The external load capacitance detecting circuit 10 includes a feedback circuit including a buffer circuit 1 operating in parallel with the external load driving circuit 11 and a coupling capacitance (CC) 2 connected to an output terminal 13 of the external load driving circuit 11. It comprises a signal generation circuit 20, a delay circuit 3 having a fixed delay time connected to the input terminal 12, and a comparison circuit 4 which receives as input the feedback signal of the feedback signal generation circuit 20 and the output signal of the delay circuit 3. I have.

In the feedback signal generation circuit 20, the buffer circuit 1 and the coupling capacitor 2 are connected, and a feedback signal from the connection point is connected to the comparison circuit 4. An internal signal IN is connected to an input terminal of the delay circuit 3.

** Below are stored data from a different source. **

-- ==== Sys2Proof/Certificates/Slice0/Obligations.lean ====
section
/-! DEFINITION. Certificates/Slice0/Obligations: the statements about the machine, each from the spec's numbered
rules. OBLIGATIONS.json gives each its tier, its rules and its words. -/

open Sys2Proof Sys2Proof.Machine

/-! ## Encoding and decoding -/

/-- R71, R73, R74, R88: the word of a well-formed instruction decodes to it, whatever its operands. -/
def Obligations.DecodeEncodeRoundTrip : Prop :=
  ∀ i : Instr, i.wf = true → decode (encode i) = .ok i

/-- R85: a word that decodes is the one word of its instruction. -/
def Obligations.EncodeDecodeRoundTrip : Prop :=
  ∀ (w : Word) (i : Instr), decode w = .ok i → encode i = w ∧ i.wf = true

/-- R73, R74, R88: request words of 95_test_vectors.md and the instructions they stand for. -/
def Obligations.RequestWordsDecode : Prop :=
  decode 0x00000001 = .ok .pec15 ∧ decode 0x00000002 = .ok .cmd ∧ decode 0x00003003 = .ok (.write 3) ∧
  decode 0x00002004 = .ok (.read 2) ∧ decode 0x00002005 = .ok (.wakeIdle 2) ∧
  decode 0x00020006 = .ok (.wakeSleep 32) ∧ decode 0x00000207 = .ok (.initLimits 2) ∧
  decode 0x00002008 = .ok (.wrgrp (.named (.single .cfga)) 0 2) ∧
  decode 0x00001529 = .ok (.rdgrp (.named (.multi .cv)) 5 1) ∧
  decode 0x000010A9 = .ok (.rdgrp (.reserved 0xA) 0 1)

/-- R72: a request with a reserved bit set is refused, whatever its other fields. -/
def Obligations.ReservedBitsAreRefused : Prop :=
  ∀ (s : State) (w : Word) (rest : List HostAccess), s.seq = .idle → s.host = .request w :: rest →
    w.extractLsb' 20 12 ≠ 0 → step s = .refused .reservedBits

/-- R85, R86: after the reserved bits the op code is checked, and after it the fields the operation does not use. -/
def Obligations.RequestCheckOrder : Prop :=
  ∀ (s : State) (w : Word) (rest : List HostAccess), s.seq = .idle → s.host = .request w :: rest →
    w.extractLsb' 20 12 = 0 →
    ((opField w = 0 ∨ 10 ≤ (opField w).toNat) → step s = .refused .reservedOp) ∧
    ((opField w = 1 ∨ opField w = 2) → (kindField w ≠ 0 ∨ regField w ≠ 0 ∨ nField w ≠ 0) →
      step s = .refused .unusedField) ∧
    ((opField w = 3 ∨ opField w = 4 ∨ opField w = 5 ∨ opField w = 6) → (kindField w ≠ 0 ∨ regField w ≠ 0) →
      step s = .refused .unusedField) ∧
    (opField w = 7 → (kindField w ≠ 0 ∨ nField w ≠ 0) → step s = .refused .unusedField)

/-- R89: the one request word of each pseudo-operation. -/
def Obligations.PseudoOperationsAreOneRequest : Prop :=
  ∀ (n : BitVec 8) (reg : BitVec 4),
    encode (Pseudo.expand (.wrcfga n)) = packReq n 0 0x0 0x8 ∧ encode (Pseudo.expand (.wrcfgb n)) = packReq n 0 0x1 0x8 ∧
    encode (Pseudo.expand (.wrcomm n)) = packReq n 0 0x5 0x8 ∧ encode (Pseudo.expand (.wrpwm n)) = packReq n 0 0x6 0x8 ∧
    encode (Pseudo.expand (.wrpwmb n)) = packReq n 0 0x7 0x8 ∧ encode (Pseudo.expand (.wrsctrl n)) = packReq n 0 0x8 0x8 ∧
    encode (Pseudo.expand (.wrsctrlb n)) = packReq n 0 0x9 0x8 ∧
    encode (Pseudo.expand (.rdcfga n)) = packReq n 0 0x0 0x9 ∧ encode (Pseudo.expand (.rdcfgb n)) = packReq n 0 0x1 0x9 ∧
    encode (Pseudo.expand (.rdcomm n)) = packReq n 0 0x5 0x9 ∧ encode (Pseudo.expand (.rdpwm n)) = packReq n 0 0x6 0x9 ∧
    encode (Pseudo.expand (.rdpwmb n)) = packReq n 0 0x7 0x9 ∧ encode (Pseudo.expand (.rdsctrl n)) = packReq n 0 0x8 0x9 ∧
    encode (Pseudo.expand (.rdsctrlb n)) = packReq n 0 0x9 0x9 ∧
    encode (Pseudo.expand (.rdcv reg n)) = packReq n reg 0x2 0x9 ∧ encode (Pseudo.expand (.rdaux reg n)) = packReq n reg 0x3 0x9 ∧
    encode (Pseudo.expand (.rdstat reg n)) = packReq n reg 0x4 0x9

/-! ## The step -/

/-- R22, R24, R43, R65: when the host's next access writes a word that decodes, the step is that instruction's `exec`, on
the state with the access taken off the host's list, the chain's timeouts taken (R156) and the word in `REQ`. When it is
another read or write of a register, the step is that access, on the state with it taken off and the timeouts taken.
(The list of accesses is the model's, log 2, and so is the place of the timeouts, log 7.) -/
def Obligations.StepRunsTheDecodedRequest : Prop :=
  (∀ (s : State) (w : Word) (rest : List HostAccess) (i : Instr), s.seq = .idle → s.host = .request w :: rest →
    decode w = .ok i → step s = exec i ((s.setHost rest).timeouts.setReq w)) ∧
  ∀ (s : State) (a : PortAccess) (rest : List HostAccess), s.seq = .idle → s.host = .port a :: rest →
    step s = hostAccess a (s.setHost rest).timeouts

/-- R252, R156: with no access to come the block waits: nothing changes but the chain, which may time out. -/
def Obligations.BlockWaitsForTheHost : Prop :=
  ∀ s : State, s.host = [] → ∃ t, step s = .next t ∧ t = s.setChain t.chain

/-- R254 (the choice of a refusal before a stall is the model's, log 10): while `SEQ = BUSY` every access is
refused. -/
def Obligations.BusyBlockRefusesAccess : Prop :=
  ∀ (s : State) (a : HostAccess) (rest : List HostAccess), s.seq = .busy → s.host = a :: rest →
    step s = .refused .busy

/-- R221 (that the host goes on is 95_test_vectors.md P4's reading, log 10): a refused access has no effect: the run goes
on from the same state, the access taken off the host's list. -/
def Obligations.RefusedAccessHasNoEffect : Prop :=
  ∀ (s : State) (a : HostAccess) (rest : List HostAccess) (r : Refusal) (k : Nat), s.host = a :: rest →
    step s = .refused r → runHost (k + 1) s = runHost k { s with host := rest }

/-! ## PEC15 -/

/-- R102: every entry of the table is the one the procedure with `PEC_POLY` gives. -/
def Obligations.PecTableComesFromThePolynomial : Prop :=
  ∀ i : Byte, Config.pecTable[i.toFin] = Config.pecTableEntry i

/-- R103: the table form and the bit-serial form are one function. -/
def Obligations.PecTableFormIsTheBitSerialForm : Prop :=
  ∀ data : List Byte, pec15 Config.pecTable data = pec15Bitwise data

/-- R104: flipping any one bit of a byte list changes its PEC, and bit 0 of a PEC is 0. -/
def Obligations.PecChangesWithEveryBit : Prop :=
  (∀ (data : List Byte) (i : Nat) (h : i < data.length) (bit : Fin 8),
    pec15 Config.pecTable (data.set i (data[i] ^^^ (1#8 <<< bit.val))) ≠ pec15 Config.pecTable data) ∧
  ∀ data : List Byte, (pec15 Config.pecTable data).getLsbD 0 = false

/-- R127: a received group is bad exactly if the PEC of its first 6 bytes differs from `{r[6], r[7]}`, and one whose
last byte is odd is always bad. -/
def Obligations.ReceivedGroupIsBadOnPecMismatch : Prop :=
  ∀ (rom : Vector Half 256) (r : Group),
    (groupBad rom r = true ↔ pec15 rom [r[0], r[1], r[2], r[3], r[4], r[5]] ≠ r[6] ++ r[7]) ∧
    (r[7].getLsbD 0 = true → groupBad rom r = true)

/-- R105: the PEC of the empty list and of one zero byte. -/
def Obligations.PecCornerValues : Prop :=
  pec15 Config.pecTable [] = 0x0020 ∧ pec15 Config.pecTable [0x00] = 0x2000

/-- R100: with `ARG_LEN` and the bytes of `BUF` it counts written, `PEC15` completes, `RES` is their PEC and nothing
else changes. -/
def Obligations.Pec15PutsThePecInRes : Prop :=
  ∀ (s : State) (len : Byte) (data : List Byte), s.argLen = .written len → data.length = len.toNat →
    holdsBytes s.buf 0 data → exec .pec15 s = .next { s with res := .written (pec15 s.rom data) }

/-- R100, R44: `PEC15` faults while `ARG_LEN`, or a byte of `BUF` that it counts, is unwritten. -/
def Obligations.Pec15FaultsOnUnwrittenOperands : Prop :=
  (∀ s : State, s.argLen = .unwritten → exec .pec15 s = .fault .unwritten) ∧
  ∀ (s : State) (len : Byte) (i : Nat), s.argLen = .written len → i < len.toNat → Memory.read s.buf i = none →
    exec .pec15 s = .fault .unwritten

/-- R105: what `PEC15` does is the same for any two contents of `BUF` that agree below `ARG_LEN`. -/
def Obligations.Pec15IgnoresBytesPastLen : Prop :=
  ∀ (s : State) (m : Memory) (len : Byte), s.argLen = .written len →
    (∀ i < len.toNat, Memory.read m i = Memory.read s.buf i) →
    sameOutcome (fun t u => u = t.setBuf m) (exec .pec15 s) (exec .pec15 (s.setBuf m))

/-- R62: `PEC15` is idempotent. -/
def Obligations.Pec15IsIdempotent : Prop :=
  ∀ s t : State, exec .pec15 s = .next t → exec .pec15 t = .next t

/-! ## Commands and transactions -/

/-- R77: an operation that uses `N` is refused unless `1 <= N <= MAX_IC`; one that does not requires `N = 0`. -/
def Obligations.ChainSizeIsChecked : Prop :=
  (∀ (s : State) (n : BitVec 8) (kind : KindField) (reg : BitVec 4), ¬ goodSize n s →
    exec (.write n) s = .refused .chainSize ∧ exec (.read n) s = .refused .chainSize ∧
    exec (.wakeIdle n) s = .refused .chainSize ∧ exec (.wakeSleep n) s = .refused .chainSize ∧
    exec (.wrgrp kind reg n) s = .refused .chainSize ∧ exec (.rdgrp kind reg n) s = .refused .chainSize) ∧
  ∀ w : Word, w.extractLsb' 20 12 = 0 → (opField w = 1 ∨ opField w = 2 ∨ opField w = 7) → nField w ≠ 0 →
    decode w = .error .unusedField

/-- R123, R79: `CMD` completes for every command word: one span with the command, its PEC high byte first, and
nothing of the block changes but the bus (and of the environment the chain's timeouts). -/
def Obligations.CmdSendsTheCommandFrame : Prop :=
  ∀ (s : State) (c : Half), s.argCmd = .written c →
    ∃ t rx, exec .cmd s = .next t ∧ rx.length = 4 ∧
      t.bus.trace = s.bus.trace ++ spanEvents
        ([hiByte c, loByte c, hiByte (pec15 s.rom [hiByte c, loByte c]), loByte (pec15 s.rom [hiByte c, loByte c])].zip
          rx) ∧
      t.bus.csb = true ∧ t = { s with bus := t.bus, chain := t.chain }

/-- R125, R81, R57: `WRITE` completes: one span with the command frame and then the `N` groups of `BUF`, each with its
PEC, the last shift-order index first; nothing else of the block changes. -/
def Obligations.WriteSendsTheLastGroupFirst : Prop :=
  ∀ (s : State) (n : BitVec 8) (c : Half) (groups : List (List Byte)), goodSize n s → s.argCmd = .written c →
    groups.length = n.toNat → (∀ p (h : p < groups.length), groups[p].length = 6 ∧ holdsBytes s.buf (6 * p) groups[p]) →
    ∃ t rx, exec (.write n) s = .next t ∧ rx.length = 4 + 8 * n.toNat ∧
      t.bus.trace = s.bus.trace ++ spanEvents
        ((cmdFrame s.rom c ++ (groups.reverse.map (groupFrame s.rom)).flatten).zip rx) ∧
      t.bus.csb = true ∧ t = { s with bus := t.bus, chain := t.chain }

/-- R126, R129, R132: `READ` completes: the whole read frame is exchanged, `RXBUF[0 .. 8N)` holds the bytes received,
the rest of it stays, `RES` is 0xFFFF if a group is bad and else 0, and nothing else of the block changes. -/
def Obligations.ReadStoresWhatItReceives : Prop :=
  ∀ (s : State) (n : BitVec 8) (c : Half), goodSize n s → s.argCmd = .written c →
    ∃ t cmdRx rx, exec (.read n) s = .next t ∧ cmdRx.length = 4 ∧ rx.length = 8 * n.toNat ∧
      t.bus.trace = s.bus.trace ++ readEvents s.rom c cmdRx rx ∧ t.bus.csb = true ∧
      holdsBytes t.rxbuf 0 rx ∧ (∀ a, 8 * n.toNat ≤ a → Memory.read t.rxbuf a = Memory.read s.rxbuf a) ∧
      ((∃ p < n.toNat, groupBad s.rom (groupAt rx p) = true) → t.res = .written 0xFFFF) ∧
      ((∀ p < n.toNat, groupBad s.rom (groupAt rx p) = false) → t.res = .written 0x0000) ∧
      t = { s with bus := t.bus, chain := t.chain, rxbuf := t.rxbuf, res := t.res }

/-- R120, R130: the bytes `READ` stores are the environment's, those of the command phase being discarded: if the next
answers it is set to give are `cmdRx`, `rx` and others, `RXBUF` holds `rx` and the others are still to come. -/
def Obligations.ReadReceivesTheEnvironmentsBytes : Prop :=
  ∀ (s t : State) (n : BitVec 8) (cmdRx rx rest : List Byte), cmdRx.length = 4 → rx.length = 8 * n.toNat →
    s.bus.rx.plan = cmdRx ++ (rx ++ rest) → exec (.read n) s = .next t →
    holdsBytes t.rxbuf 0 rx ∧ t.bus.rx.plan = rest

/-- R123, R125, R126, R44: a transaction whose command word, or whose group data in `BUF`, is unwritten faults. -/
def Obligations.TransactionsFaultOnUnwrittenOperands : Prop :=
  (∀ s : State, s.argCmd = .unwritten → exec .cmd s = .fault .unwritten) ∧
  (∀ (s : State) (n : BitVec 8), goodSize n s → s.argCmd = .unwritten →
    exec (.write n) s = .fault .unwritten ∧ exec (.read n) s = .fault .unwritten) ∧
  ∀ (s : State) (n : BitVec 8) (c : Half) (i : Nat), goodSize n s → s.argCmd = .written c → i < 6 * n.toNat →
    Memory.read s.buf i = none → exec (.write n) s = .fault .unwritten

/-! ## Waking the chain -/

/-- R151: `WAKE_IDLE` completes with one pulse and one dummy byte for each IC position, the gap between two where it is
above 0, and nothing else of the block changes. -/
def Obligations.WakeIdlePulsesEveryPosition : Prop :=
  ∀ (s : State) (n : BitVec 8), goodSize n s →
    ∃ t rxs, exec (.wakeIdle n) s = .next t ∧ rxs.length = n.toNat ∧
      t.bus.trace = s.bus.trace ++ wakeIdleEvents s.params.tIdleGap rxs ∧ t.bus.csb = true ∧
      t = { s with bus := t.bus, chain := t.chain }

A first input terminal of the comparison circuit 4 is connected to a connection point between the buffer circuit 1 and the coupling capacitor 2, and the second input terminal
Is connected to the output terminal of the delay circuit 3. The comparison circuit 4 compares a feedback signal from a connection point between the buffer circuit 1 and the coupling capacitor 2 with a signal delayed for a predetermined time from the delay circuit 3 and outputs a magnitude relationship as a preset signal.

Here, after the internal signal IN is input,
It is assumed that the time until the output of the external load drive circuit 11 starts to change and the time until the output of the buffer circuit 1 starts to change are equal, and the delay time TpdS is designed to be equal.

Next, the operation of the embodiment of the present invention will be described with reference to FIG. FIG. 2 is a waveform diagram showing an operation at each point in FIG. 1 when the internal signal IN changes from “L” to “H”. VTH shown in the figure is an input threshold voltage of the comparison circuit 4, b2 is an output signal of the buffer circuit 1, d is an output signal of the delay circuit 3, and b2 'is a coupling capacitance (CC) 2 is an output signal of the buffer circuit 1. 7 shows an output signal of the buffer circuit 1 when connected between low-potential power supplies.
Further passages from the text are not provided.